The poll also showed that, while 66% broadly disapproved of the decision to take military action against Iran, that number increased to 70% when people were asked whether the war was “worth it” — both in terms of lives and the financial burden.

Even 35% of Republicans said the war wasn’t worth it.

The CNN poll echoes an earlier CBS News-YouGov poll that showed 67% of Americans and 36% of Republicans said Americans should not be willing to pay more for gas during the war.

In other words: There is precious little appetite for sacrificing for this particular cause. Yet here’s Trump setting up the choice in some of the most politically unhelpful terms imaginable — between paying for bombs and paying for taking care of children.

And in case you don’t think it’s a bad talking point, consider that it’s very similar to the argument that Secretary of State Marco Rubio was attempting to use against Iran, just two days earlier.

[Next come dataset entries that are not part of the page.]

-- ==== Sys2Proof/Tests/Slice0.lean ====
section
/-! SUPPORT. Tests: for every encoded constructor one word laid out from R76's fields and R83's opcode map; ill-formed instructions; the spec's
worked examples; and for every statement with hypotheses a state and operands that meet them. -/
namespace Sys2Proof.Tests
open Sys2Proof Sys2Proof.Machine
set_option Elab.async false

def fr (d a b c : RegNo) (mod : BitVec 12) (sub : BitVec 8) (pred : BitVec 4) : FR :=
  { pred := pred, sub := sub, mod := mod, c := c, b := b, a := a, d := d }
def fi (d a : RegNo) (imm : BitVec 32) (mod : BitVec 6) (pred : BitVec 4) : FI := { pred := pred, mod := mod, imm := imm, a := a, d := d }
def fx (d a b : RegNo) (imm : BitVec 44) (mod : BitVec 12) (sub : BitVec 8) (pred : BitVec 4) : FX :=
  { imm := imm, pred := pred, sub := sub, mod := mod, b := b, a := a, d := d }
def fl (d a b c : RegNo) (imm : W64) (mod : BitVec 16) (sub : BitVec 8) (pred : BitVec 4) : FL :=
  { imm := imm, pred := pred, sub := sub, mod := mod, c := c, b := b, a := a, d := d }

/-- A word of `n` bits reads as the instruction and is written back. -/
def reads (p : Nat × Nat × Instr) : Bool :=
  decodeTableWord p.1 p.2.1 == some p.2.2 && wellFormed p.2.2 && leNat (encode p.2.2) == p.2.1

def words_integer : List (Nat × Nat × Instr) := [
  (64, 0x40000c0842fc04, .add (fr 63 2 33 0 0x3 0x0 1)),
  (64, 0xc000200842fc0c, .sub (fr 63 2 33 0 0x8 0x0 3)),
  (64, 0x18010100842fc18, .mul (fr 63 2 33 0 0x404 0x0 6)),
  (64, 0x1c000100842fc1c, .div (fr 63 2 33 0 0x4 0x0 7)),
  (64, 0x1c0842fc20, .rem (fr 63 2 33 0 0x7 0x0 0)),
  (64, 0xc000040842fc2c, .minR (fr 63 2 33 0 0x1 0x0 3)),
  (64, 0x10000080842fc30, .maxR (fr 63 2 33 0 0x2 0x0 4)),
  (64, 0x14000140842fc34, .andR (fr 63 2 33 0 0x5 0x0 5)),
  (64, 0x18000180842fc38, .orR (fr 63 2 33 0 0x6 0x0 6)),
  (64, 0x1c000000842fc3c, .xorR (fr 63 2 33 0 0x0 0x0 7)),
  (64, 0xc0842fc40, .andn (fr 63 2 33 0 0x3 0x0 0)),
  (64, 0x4000200842fc44, .orn (fr 63 2 33 0 0x8 0x0 1)),
  (64, 0x8000040842fc48, .shl (fr 63 2 33 0 0x1 0x0 2)),
  (64, 0xc000080842fc4c, .shr (fr 63 2 33 0 0x2 0x0 3)),
  (64, 0x100000c0842fc50, .sar (fr 63 2 33 0 0x3 0x0 4)),
  (64, 0x14000100842fc54, .rol (fr 63 2 33 0 0x4 0x0 5)),
  (64, 0x18000140842fc58, .ror (fr 63 2 33 0 0x5 0x0 6)),
  (64, 0x10028842fc10, .addc (fr 63 2 33 40 0x400 0x0 0)),
  (64, 0x10028842fc14, .subb (fr 63 2 33 40 0x400 0x0 0)),
  (64, 0xc003e1c24, .negR (fr 7 62 0 0 0x3 0x0 0)),
  (64, 0xc003e1c28, .absR (fr 7 62 0 0 0x3 0x0 0)),
  (64, 0x1c0032245c, .clz (fr 9 50 0 0 0x7 0x0 0)),
  (64, 0x401c0032245c, .ctz (fr 9 50 0 0 0x7 0x1 0)),
  (64, 0x801c0032245c, .popc (fr 9 50 0 0 0x7 0x2 0))]
theorem test_words_integer : words_integer.all reads = true := by decide +kernel

def words_integer2 : List (Nat × Nat × Instr) := [
  (64, 0xc01c0032245c, .brev (fr 9 50 0 0 0x7 0x3 0)),
  (64, 0x1001c0032245c, .bswap (fr 9 50 0 0 0x7 0x4 0)),
  (64, 0x100842fc60, .bfx (fr 63 2 33 0 0x4 0x0 0)),
  (64, 0x11842fc64, .bfi (fr 63 2 33 17 0x0 0x0 0)),
  (64, 0x5842fc68, .sel (fr 63 2 33 5 0x0 0x0 0)),
  (64, 0x2800c0842186c, .cmp (fr 6 2 33 0 0x3 0xa 0)),
  (64, 0x3f0474, .mov (fr 1 63 0 0 0x0 0x0 0)),
  (64, 0xb0ffffffffc92408, .addi (fi 9 9 0xffffffff 0x3 11)),
  (64, 0x28e0000000001470, .li (fi 5 0 0x80000000 0x23 2))]
theorem test_words_integer2 : words_integer2.all reads = true := by decide +kernel

def words_integerWide : List (Nat × Nat × Instr) := [
  (96, 0x80000000ff290020303d0809, .addiF96 (fx 2 61 0 0x80000000ff2 0x203 0x0 9)),
  (96, 0x80000000ffb90020303d082d, .minF96 (fx 2 61 0 0x80000000ffb 0x203 0x0 9)),
  (96, 0x80000000ffc90020303d0831, .maxF96 (fx 2 61 0 0x80000000ffc 0x203 0x0 9)),
  (96, 0x80000000ffd90020303d0835, .andF96 (fx 2 61 0 0x80000000ffd 0x203 0x0 9)),
  (96, 0x80000000ffe90020303d0839, .orF96 (fx 2 61 0 0x80000000ffe 0x203 0x0 9)),
  (96, 0x80000000fff90020303d083d, .xorF96 (fx 2 61 0 0x80000000fff 0x203 0x0 9)),
  (96, 0x8000000100290020303d0849, .shlF96 (fx 2 61 0 0x80000001002 0x203 0x0 9)),
  (96, 0x8000000100390020303d084d, .shrF96 (fx 2 61 0 0x80000001003 0x203 0x0 9)),
  (96, 0x8000000100490020303d0851, .sarF96 (fx 2 61 0 0x80000001004 0x203 0x0 9)),
  (96, 0x8000000100590020303d0855, .rolF96 (fx 2 61 0 0x80000001005 0x203 0x0 9)),
  (96, 0x8000000100690020303d0859, .rorF96 (fx 2 61 0 0x80000001006 0x203 0x0 9)),
  (96, 0x50010040031c6d, .cmpF96 (fx 7 3 0 0x5 0x4 0x1 0)),
  (96, 0x1000000000000000001871, .liF96 (fx 6 0 0 0x100000000 0x0 0x0 0)),
  (128, 0xfedcba9876543210040000100003080a, .addiF128 (fl 2 3 0 0 0xfedcba9876543210 0x4 0x0 1)),
  (128, 0x80000000000000000000000000008472, .liF128 (fl 33 0 0 0 0x8000000000000000 0x0 0x0 0))]
theorem test_words_integerWide : words_integerWide.all reads = true := by decide +kernel

def words_capability : List (Nat × Nat × Instr) := [
  (64, 0x40842fc80, .cbound (fr 63 2 33 0 0x1 0x0 0)),
  (64, 0x842fc84, .cperm (fr 63 2 33 0 0x0 0x0 0)),
  (64, 0x20000842fc88, .coff (fr 63 2 33 0 0x800 0x0 0)),
  (64, 0x842fc8c, .cseta (fr 63 2 33 0 0x0 0x0 0)),
  (64, 0x842fc98, .cchan (fr 63 2 33 0 0x0 0x0 0)),
  (64, 0x842fc9c, .csub (fr 63 2 33 0 0x0 0x0 0)),
  (64, 0x1400000061490, .cget (fr 5 6 0 0 0x0 0x5 0)),
  (64, 0x61494, .cclr (fr 5 6 0 0 0x0 0x0 0)),
  (96, 0xfffffffffff0000000061481, .cboundF96 (fx 5 6 0 0xfffffffffff 0x0 0x0 0)),
  (96, 0xfff0000000061485, .cpermF96 (fx 5 6 0 0xfff 0x0 0x0 0)),
  (96, 0x800000000000000000061489, .coffF96 (fx 5 6 0 0x80000000000 0x0 0x0 0)),
  (96, 0x1000000006148d, .csetaF96 (fx 5 6 0 0x1 0x0 0x0 0)),
  (96, 0x1f0000000061499, .cchanF96 (fx 5 6 0 0x1f 0x0 0x0 0)),
  (128, 0xffffffffffffffc0000000000006148a, .coffF128 (fl 5 6 0 0 0xffffffffffffffc0 0x0 0x0 0)),
  (128, 0xffffffffffffffc0000000000006148e, .csetaF128 (fl 5 6 0 0 0xffffffffffffffc0 0x0 0x0 0))]
theorem test_words_capability : words_capability.all reads = true := by decide +kernel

“Imagine an Iran that, instead of spending their wealth, billions of dollars, supporting terrorists or weapons, had spent that money helping the people of Iran,” he said on ABC’s “Good Morning America” on Monday. “You’d have a much different country.”

Trump and those around him have struggled to talk about these kinds of things before. His meandering answer on childcare was arguably one of his worst moments of the 2024 campaign. And the president and other top administration officials have repeatedly spoken awkwardly about how people can make ends meet in tough economic times and during a period of stubborn inflation. (Remember Trump telling Americans to just buy fewer dolls and pencils.)

But none of those comments came in the context of such a high-profile political issue — and one that was cutting against Trump so much.

The White House must be ruing that they somehow went out publicly.

This story has been updated with comment from Karoline Leavitt.